Exercise brief>
The entries below contain a stretch that opens with the line containing "r with credits" and closes with the line containing "def PortRun.naksAfter (r"; set down that stretch exactly, both ends included, and nothing else.

Dataset content>
/-- IDENT_TIMEOUT: no valid record for 3 ms. -/
def execIdentTimeout (p : Fin 36) (s : State) : Host.Outcome State Fault Refusal :=
  .next (if s.portUp p then s.leaveService p psFailed .timeout 0 else s)

/-! ### Flits (R303, R304, R307) -/

/-- A drain asked for by RETRAIN or DISABLE has ended: nothing waits and the peer has acknowledged all (R316, R324). -/
def State.endDrain (s : State) (p : Nat) : State :=
  let r := s.port p
  if !r.drain || !r.queue.isEmpty || !r.replay.isEmpty then s
  else if s.flag (Fld.FAB_PORT_CTRL_DISABLE p) then s.leaveService p psDisabled .ok 0
  else s.beginAttempt p

/-- A codeword arrived: whether it could be corrected, and whether it had to be (Table 11-31). -/
def State.countCodeword (s : State) (p : Nat) (good corrected : Bool) : State :=
  if !good then s.bump (Fld.FAB_PORT_ERRS_UNCORRECTED p) (Fld.FAB_PORT_ERRS_UC_SAT p) 1
  else if corrected then s.bump (Fld.FAB_PORT_ERRS_CORRECTED p) (Fld.FAB_PORT_ERRS_CW_SAT p) 1
  else s

/-- A flit is discarded, and every later one until the expected one comes: a CONTROL flit with a NAK leaves at once (R304). -/
def State.nakFlit (s : State) (p : Nat) : State :=
  (s.setPort p { s.port p with naked := true }).sendControl p true []

/-- DATA_FLIT_RECEIVED: `good` unless the codeword was uncorrectable, `corrected` where symbols were. A flit out of order after a NAK
is one of those that the peer had sent before it. Log entry 65 applies (DESIGN CHOICE). -/
def execDataFlitReceived (p : Fin 36) (seq : Fin 4096) (good corrected : Bool) (s : State) : Host.Outcome State Fault Refusal :=
  .next (
    if !s.portUp p then s
    else
      let s1 := s.countCodeword p good corrected
      let r := s1.port p
      if s1.portState p ≠ psAccepted then s1
      else if !good then s1.nakFlit p
      else if seq.val ≠ r.received % 4096 then (if r.naked then s1 else s1.nakFlit p)
      else
        (s1.setPort p { r with received := r.received + 1, naked := false, rx := r.rx + 1 }).countFlits
          (Fld.FAB_PORT_TRAFFIC_RX_KFLITS p) (Fld.FAB_PORT_TRAFFIC_RX_SAT p) r.rx (r.rx + 1))

/-- Credits returned for a channel: its own are filled first, up to 64, the rest are those of the shared pool.
Log entry 64 applies (DESIGN CHOICE). -/
def PortRun.credit (r : PortRun) (vc n : Nat) : PortRun :=
  let own := nth 0 r.credits vc
  let k := min n (64 - own)
  let c1 := setNth r.credits vc (own + k)
  { r with credits := setNth c1 8 (min 7680 (nth 0 c1 8 + (n - k))) }

/-- Flits that an acknowledgement adds; none where it names a flit that was not sent. -/
def PortRun.ackGain (r : PortRun) (ack : Nat) : Nat :=
  let n := (ack + 1 + 4096 - r.acked % 4096) % 4096
  if r.acked + n ≤ r.flits then n else 0

/-- NAKs without progress after a CONTROL flit that acknowledges `n` more flits. -/
def PortRun.naksAfter (r : PortRun) (n : Nat) (nak : Bool) : Nat :=
  if nak then (if n = 0 then r.naks + 1 else 1) else if n = 0 then r.naks else 0

/-- The port after a CONTROL flit: acknowledged flits leave the replay buffer, and credits return. -/
def PortRun.control (r : PortRun) (ack : Nat) (nak : Bool) (credits : List Nat) : PortRun :=
  let n := r.ackGain ack
  (List.range 8).foldl (fun (a : PortRun) v => a.credit v (nth 0 credits v))
    { r with acked := r.acked + n, replay := r.replay.drop n, naks := r.naksAfter n nak }

/-- What the replay buffer holds is sent again, from the flit that the peer expects (R304). -/
def State.resend (s : State) (p : Nat) : State :=
  ((s.port p).replay.foldl (fun a f => a.sendFlit p f) s).bump (Fld.FAB_PORT_ERRS_REPLAYS p) (Fld.FAB_PORT_ERRS_RP_SAT p) 1

/-- CONTROL_FLIT_RECEIVED: acknowledgement, NAK and credits of the eight channels (R304). -/
def execControlFlitReceived (p : Fin 36) (ack : AckField) (nak : Bool) (credits : List Nat) (s : State) :
    Host.Outcome State Fault Refusal :=
  .next (
    if !s.portUp p then s
    else
      let s1 := s.countCodeword p true ack.corrected
      let r := (s1.port p).control ack.seq.val nak credits
      let s2 := s1.setPort p r
      if 16 ≤ r.naks then s2.leaveService p psFailed .timeout 0
      else ((if nak then s2.resend p else s2).portPump p).endDrain p)

/-- CONTROL_FLIT_SEND: what the port has received, the credits it owes, and at 1 ms intervals its identity record. -/
def execControlFlitSend (p : Fin 36) (ident : Bool) (s : State) : Host.Outcome State Fault Refusal :=
  .next (if !s.portUp p then s else s.sendControl p false (if ident then (s.ownIdent p).bytes else []))

/-- CONTROL_FLIT_TIMEOUT: no CONTROL flit for 100 µs. -/
def execControlFlitTimeout (p : Fin 36) (s : State) : Host.Outcome State Fault Refusal :=
  .next (if s.portUp p then s.leaveService p psFailed .timeout 0 else s)

/-- LANE_SIGNAL_LOSS: a lane in use has lost its signal. A MISWIRED port also leaves its state (R299). -/
def execLaneSignalLoss (p : Fin 36) (s : State) : Host.Outcome State Fault Refusal :=
  .next (if s.portUp p || s.portState p = psMiswired then s.leaveService p psFailed .timeout 0 else s)

/-! ### Groups (R324) -/

/-- Insert by serial number. -/
def insertBySerial (x : Nat × Nat) : List (Nat × Nat) → List (Nat × Nat)
  | [] => [x]
  | y :: l => if x.1 ≤ y.1 then x :: y :: l else y :: insertBySerial x l

/-- Transactions that no port has taken, in order of injection. -/
def State.unsent (s : State) : List Nat :=
  ((s.fab.trans.filter (fun t => !t.2.sent)).foldr (fun t l => insertBySerial (t.2.serial, t.1) l) []).map (·.2)

/-- Packets and transactions that wait for a port are offered again. -/
def State.relaunch (s : State) : State :=
  let l := s.fab.stranded
  let s1 := l.foldl (fun a x => a.sendPacket x.1 x.2) (s.setFab { s.fab with stranded := [] })
  s1.unsent.foldl (fun a i => a.launch i) s1

/-- GROUP_REBUILD: every packet assigned to a port of the group has been sent or lost, or `late`, 1 ms has passed: the maps
are rebuilt and packets admitted again. -/
def execGroupRebuild (g : Fin 6) (late : Bool) (s : State) : Host.Outcome State Fault Refusal :=
  .next (
    let busy := (List.range 36).any (fun p => s.portGroup p = g.val && !(s.port p).queue.isEmpty)
    if !s.fab.rebuilding.contains g.val || (busy && !late) then s
    else
      let rest := s.fab.rebuilding.filter (fun x => decide (x ≠ g.val))
      let s1 := (s.rebuildMaps g.val)
      ((s1.setFab { s1.fab with rebuilding := rest }).setFld Fld.FAB_STATUS_QUIESCE (b2n (!rest.isEmpty))).relaunch)

/-! ### Packets in transit (R310 to R314) -/

/-- PACKET_FORWARD: a packet for another module, as it arrived at port p. -/
def execPacketForward (p : Fin 36) (x : Packet) (s : State) : Host.Outcome State Fault Refusal :=
  .next (s.arriving p (fun s1 =>
    if s1.turnoutDir x.dst = 6 then s1 else s1.sendPacket (some p.val) { x with hops := x.hops + 1 }))

/-- An answer to a page read of a PASS is kept for it. -/
def State.pageAnswer (s : State) (core : Nat) (t : Trans) (st : Status) (data : List Byte) : State :=
  match (s.core core).att with
  | none => s
  | some p => s.setCore core { s.core core with att := some { p with pages := p.pages ++ [(t.dest * 2 ^ 40 + t.addr, st, data)] } }

/-- An answer to a SEAL or MOVE_PAGE is kept for it: the bytes of a READ, the lowest status of its WRITEs. -/
def State.kvpAnswer (s : State) (t : Trans) (st : Status) (data : List Byte) : State :=
  let k := s.units.kvp
  s.withUnits { s.units with kvp := if t.op = 2 then { k with got := k.got ++ [(t.dest * 2 ^ 40 + t.addr, st, data)] }
                                    else { k with sent := k.sent.map (fun x => x.worse st) } }

/-- The final anchors of an attention part. -/
def State.anchorAnswer (s : State) (core : Nat) (st : Status) (data : List Byte) : State :=
  match (s.core core).att with
  | none => s
  | some p => s.setCore core { s.core core with att := some { p with answer := some (st, data) } }

/-- The end of a transaction is told to its owner, and its number is free. -/
def State.endTrans (s : State) (reqId : Nat) (t : Trans) (st : Status) (data : List Byte) : State :=
  let s1 := s.freeTrans reqId
  match t.owner with
  | .instr core => s1.instrAnswer core t.serial st
  | .attPost core _ => s1.anchorAnswer core st data
  | .pages core => s1.pageAnswer core t st data
  | .kvp => s1.kvpAnswer t st data
  | .grad red => s1.gradAnswer red t st

/-- A transaction ends with TIMEOUT. -/
def State.timeoutTrans (s : State) (reqId : Nat) (t : Trans) : State :=
  (s.bump Fld.FAB_ERRORS_TIMEOUTS Fld.FAB_ERRORS_TIMEOUT_SAT 1).endTrans reqId t .timeout []

/-- NO_ACCEPTED_PORT_TIMEOUT: the output group of a packet has had no ACCEPTED port for longer than `REMOTE_NS`. With `own`
the packet is that of transaction n, else number n of those in transit that wait. -/
def execNoAcceptedPortTimeout (own : Bool) (n : Nat) (s : State) : Host.Outcome State Fault Refusal :=
  .next (
    if own then
      match SMap.find s.fab.trans n with
      | none => s
      | some t =>
        if t.sent || s.connected (s.turnoutDir t.dest) then s
        else
          (s.countDrop .timeout (t.packet s.moduleId n)).timeoutTrans n t
    else
      match s.fab.stranded[n]? with
      | none => s
      | some (inPort, x) =>
        if s.connected (s.turnoutDir x.dst) then s
        else (s.setFab { s.fab with stranded := s.fab.stranded.eraseIdx n }).discard inPort .timeout x)

/-! ### Requests that arrive (R320 to R323) -/

/-- Does a window with this tag and right cover a byte, or a range? Rights: 62 READ, 61 WRITE, 60 POST. -/
def State.windowCovers (s : State) (i tag right a n : Nat) : Bool :=
  let b := s.fld (Fld.FAB_WIN_BASE_BASE_4K i) * 4096
  let z := s.fld (Fld.FAB_WIN_SIZE_SIZE_4K i) * 4096
  s.flag (Fld.FAB_WIN_BASE_VALID i) && decide (tag ≠ 0) && s.fld (Fld.FAB_WIN_BASE_TAG i) = tag
    && s.flag ⟨Reg.FAB_WIN_BASE i, right, right⟩ && within a n b z

/-- Checks of Table 11-14 on [a, a + n), apart from those of single operations. -/
def State.remoteStatus (s : State) (h : PktHdr) (right n : Nat) : Status :=
  let a := h.addr
  let mem := isHbm a || isMs a
  let some1 := fun k => (List.range 64).any (fun i => s.windowCovers i h.tag right a k)
  Status.lowest [
    Status.when (!h.opOk || !h.fieldsOk) .verify,
    Status.when (isCs a || isReg a || (mem && (!some1 1 || s.tagSuspended h.tag)) || s.touchesClass classGrd a n) .denied,
    Status.when ((!mem && !isCs a && !isReg a) || (mem && decide (memEnd a < a + n)) || (some1 1 && !some1 n)) .bounds,
    Status.when (!s.fab.everReady || (mem && !s.memReady a n)) .notReady]

/-- A refused request changes nothing: counted, logged, and answered. -/
def State.refuse (s : State) (h : PktHdr) (op : Nat) (st : Status) : State :=
  ((s.log 12 st (.remote h.src) h.addr).bump Fld.FAB_ERRORS_REFUSED Fld.FAB_ERRORS_REFUSED_SAT 1).answerTo h op st []

/-- A request arrives at its port and gives back its slots: discarded where its CRC fails, answered with an ERROR where its operation
is reserved, refused for what `status` says, else served by `go` (R317, R321). -/
def State.request (s : State) (h : PktHdr) (cls slots op : Nat) (status : State → Status) (go : State → State) : State :=
  s.arriving h.port (fun s0 =>
    let s1 := s0.owe (some h.port) (vcOf cls h.sub) slots
    if !h.crcOk then s1.crcDiscard h
    else if !h.opOk then s1.refuse h 6 .verify
    else if status s1 ≠ .ok then s1.refuse h op (status s1)
    else go s1)

/-- FABRIC_WRITE: an empty payload, or one beyond 2,048 bytes, fails the check of `LEN`. -/
def execFabricWrite (h : PktHdr) (data : List Byte) (s : State) : Host.Outcome State Fault Refusal :=
  .next (s.request h 0 (packetSlots data.length) 4
    (fun s1 => (s1.remoteStatus h 61 data.length).worse (Status.when (!inside 1 2048 data.length) .verify))
    (fun s1 =>
      let w := s1.writeMem 5 h.addr data
      if w.1 = .ok then w.2.answerTo h 4 .ok [] else w.2.refuse h 4 w.1))

/-- FABRIC_READ. -/
def execFabricRead (h : PktHdr) (len : Nat) (s : State) : Host.Outcome State Fault Refusal :=
  .next (s.request h 0 1 6
    (fun s1 => (s1.remoteStatus h 62 len).worse (Status.when (!inside 1 2048 len) .verify))
    (fun s1 =>
      let r := s1.readMem 5 (.remote h.src) h.addr len
      if r.1 = .ok then r.2.2.answerTo h 5 .ok r.2.1 else r.2.2.refuse h 6 r.1))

Worked solution>
  { r with credits := setNth c1 8 (min 7680 (nth 0 c1 8 + (n - k))) }

/-- Flits that an acknowledgement adds; none where it names a flit that was not sent. -/
def PortRun.ackGain (r : PortRun) (ack : Nat) : Nat :=
  let n := (ack + 1 + 4096 - r.acked % 4096) % 4096
  if r.acked + n ≤ r.flits then n else 0

/-- NAKs without progress after a CONTROL flit that acknowledges `n` more flits. -/
def PortRun.naksAfter (r : PortRun) (n : Nat) (nak : Bool) : Nat :=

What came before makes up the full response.